If you read the Haynie article in the Sun, way at the bottom of it you find this rather boring paragraph:

Legislators introduced bills in 2006 and 2007 that would have matched up caseworkers with troubled families before, or shortly after, a new child was born. But those bills died in committee because of several factors: political disputes between state and city officials, budget woes and concerns that they might prove too invasive for families that had rebuilt their lives.

Normally I would just roll my eyes and keep reading, but this type of paragraph seems to be popping up more and more when it comes to legislation happening in Annapolis. The reason the citizenry of Maryland isn't getting a lot of good new laws is because our esteemed and well-paid lawmakers are doing a lot of shoulder shrugging and not passing the legislation we desperately need. We don't get new environmental laws to clean the bay because the proposed bills are "flawed". For the same reason this state can't see to pass any type of cellphone while driving law. Children are at risk because a law "might prove to be too invasive", whatever that means. New Maryland drunk driving laws? Forget it...potentially flawed.

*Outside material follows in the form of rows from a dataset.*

/-- RunNeverStops: a collaborator with a failure and four bytes ready. -/
theorem witness_memory_answers :
    (answering defaultParams [.fail 3, .ok 0x00#8 0x22#8 0x18#8 0x20#8]).memoryAnswers := by
  unfold State.memoryAnswers; decide

/-- WritePortStoresBytes: a write across the top of a memory that wraps. -/
theorem witness_write_wraps :
    Memory.wf { Memory.empty with policy := { defaultPolicy with straddle := .wraps } } ∧
      (Memory.write { Memory.empty with policy := { defaultPolicy with straddle := .wraps } } 0xFFFFFFFF#32
        [0xAA#8, 0xBB#8]).1 = .success ∧
      (Memory.write { Memory.empty with policy := { defaultPolicy with straddle := .wraps } } 0xFFFFFFFF#32
        [0xAA#8, 0xBB#8]).2.cells = [(0, 0xBB#8), (0xFFFFFFFF, 0xAA#8)] := by decide

/-- PlacedWordIsFetchedNext: a canonical memory, and a collaborator that would refuse the address. -/
theorem witness_placed_refused :
    Memory.empty.wf ∧ refuses defaultPolicy 0xFFFFFFFE#32 4 = some 0 := by decide
theorem test_placed_across_top :
    seen (step (placed defaultParams 5 3 0xFFFFFFFE#32 0x00221820#32)) = some (.success, 2#32, 8#32) := by decide

end Sys2Proof.Tests
end

/-! PROOFS. The encoding: decode of encode, the classifier, the fields (30_encoding.md sections 1 to 4). -/

namespace Sys2Proof

/-! ### Decode of encode -/

/-- Every instruction's function code selects it: the converse of `select_ok` (R44). -/
theorem select_functCode (i : Instr) :
    select (.register i.rs i.rt i.rd i.shamt (functCode i)) = .ok i := by
  cases i <;> rfl

theorem decode_encode {i : Instr} (h : i.WellFormed) : decode (encode i) = .ok i := by
  obtain ⟨hop, hfunct, hrs, hrt, hrd, hshamt⟩ := registerWord_fields i.rs i.rt i.rd h (functCode i)
  unfold encode
  rw [decode_register hop, hfunct, hrs, hrt, hrd, hshamt, select_functCode]

/-- Settles O2: the byte order cancels out, and decoding a word undoes encoding it. -/
theorem decodeOfEncodedBytes : Obligations.DecodeOfEncodedBytes := by
  intro o i rest h
  unfold encodeBytes
  rw [decodeBytes_bytesOfWord, decode_encode h]

/-- Settles O1, by evaluating the decoder on each word and on each list of bytes. -/
theorem sampleWordsDecode : Obligations.SampleWordsDecode :=
  ⟨rfl, rfl, rfl, rfl, rfl, rfl, rfl, rfl, rfl, rfl⟩

/-! ### The classifier -/

theorem classify_eq_register_iff (w : Word) : classify w = .register ↔ (opcodeOf w).toNat = 0 := by
  unfold classify
  split_ifs with h0 <;> simp [h0]

theorem classify_eq_immediate_iff (w : Word) :
    classify w = .immediate ↔ 1 ≤ (opcodeOf w).toNat ∧ (opcodeOf w).toNat ≤ 3 := by
  unfold classify
  split_ifs <;> simp <;> omega

theorem classify_eq_jump_iff (w : Word) : classify w = .jump ↔ 4 ≤ (opcodeOf w).toNat := by
  unfold classify
  split_ifs <;> simp <;> omega
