-- ==== Sys2Proof/Machine/RegName.lean ====
section
/-! DEFINITION. The names of every register of the BAR0 register maps (spec 02 to 20), one constructor
per register family; an index (beam, layer, ring, channel, word) picks the register of a family. -/

namespace Sys2Proof.Machine
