/-- The register families of the cmp part of the map. -/
def cmpRegs : List RegName :=
  [.cmpCtrl, .cmpOrder0, .cmpOrder1, .cmpBgRg, .cmpBgB, .cmpBlend, .cmpLadder, .cmpWbCtrl,
   .cmpWbBase, .cmpWbPitch, .cmpWbRec, .cmpWbSkip, .cmpShedFrames, .cmpStatus, .cmpLadderStatus,
   .cmpPlCtrl, .cmpPlMap, .cmpPlTile, .cmpPlSize, .cmpPlPos, .cmpPlFaultRg, .cmpPlFaultB,
   .cmpPlPal, .cmpPlBadent, .cmpPleAddrLo, .cmpPleAddrHi, .cmpPleCtrl, .cmpPleStatus, .cmpPleNonce,
   .cmpPleSeqLo, .cmpPleSeqHi, .cmpPleRegionBase, .cmpPleRegionSize, .cmpPleDeny, .cmpPleKeyid]

/-- The register families of the lp part of the map. -/
def lpRegs : List RegName :=
  [.lpCtrl, .lpStatus, .lpPc, .lpXcause, .lpXaddr, .lpExc, .lpDbgCtrl, .lpBkpt, .lpWatch, .lpDbgG,
   .lpDbgS, .lpRaCtrl, .lpRaPos, .lpRaHeld, .lpRaMinHeld, .lpLsqStatus, .lpLsqReject,
   .lpLsqLateLast, .lpRaCount]

/-- The register families of the table part of the map. -/
def tableRegs : List RegName :=
  [.lutPlane, .lutOut, .paletteLow, .paletteHigh, .lpItcm, .lpDtcm]

/-- The register families of the win part of the map. -/
def winRegs : List RegName :=
  [.oat, .tt, .sysCenCtrl, .sysCenScope, .sysCenBaseLo, .sysCenBaseHi, .sysCenSize, .sysCenStatus,
   .sysCenBytes, .sysCgMap, .sysCgCtrl, .sysCgEpoch, .sysCgStatus, .sysCgSuperseded, .sysBeamEpoch]

end Sys2Proof.Machine
end

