/-- The state of the block. -/
structure State where
  /-- Every BAR0 register word but the core memories (spec 02 to 20), the shadow for shadowed state (R27, R28). -/
  regs : RegFile
  pci : Pci
  hst : Hst
  tmr : Tmr
  evt : Evt
  store : Store
  tbl : Tables
  cores : Vector Core 20
  beams : Vector Beam 16
  bin : Binning
  groups : Vector Group 16
  census : Census
  oat : OatStore
  ple : PlEngine
  ports : Vector Port 8
  aud : Aud
  blt : Blt
  dma : Vector DmaChan 64
  gpio : Gpio
  pwr : Pwr
  sys : Sys
  /-- Counter behind the values the spec leaves open; the model's own. -/
  free : Nat
  /-- What has left the block, oldest first; the model's own. -/
  out : List OutEvent
  /-- Commands waiting, first in, first out. -/
  pending : List Instr
deriving DecidableEq, Repr

/-- The block as it leaves cold reset (R6, R388), before the boot sequence of R387. -/
def State.reset : State where
  regs := []
  pci := {}
  hst := {}
  tmr := {}
  evt := {}
  store := {}
  tbl := {}
  cores := Vector.replicate 20 {}
  beams := Vector.replicate 16 {}
  bin := {}
  groups := Vector.replicate 16 {}
  census := {}
  oat := {}
  ple := {}
  ports := Vector.replicate 8 {}
  aud := {}
  blt := {}
  dma := Vector.replicate 64 {}
  gpio := {}
  pwr := {}
  sys := {}
  free := 0
  out := []
  pending := []

end Sys2Proof.Machine
end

I can only assume our lawmakers are incredibly lazy and a caving to pressure by powerful lobbyists who are hired by people who don't want anything to change. The lawmakers want to take credit for looking like they are doing some work, and maybe they do. But at the end of the day nothing changes, the bay is still polluted, kids are getting their skulls cracked, Miriam Fankl got squashed like bug and I was nearly killed a month ago by my phone-talking blabbermouth of a neighbor. All because Annapolis is terrified of what might happen in the future.

Anonymous said...

"I can only assume our lawmakers are incredibly lazy and a caving to pressure by powerful lobbyists who are hired by people who don't want anything to change."

No. The legislature is full of shysters who have made millions on the laws as they stand. Any changes to these laws will affect their bottom line.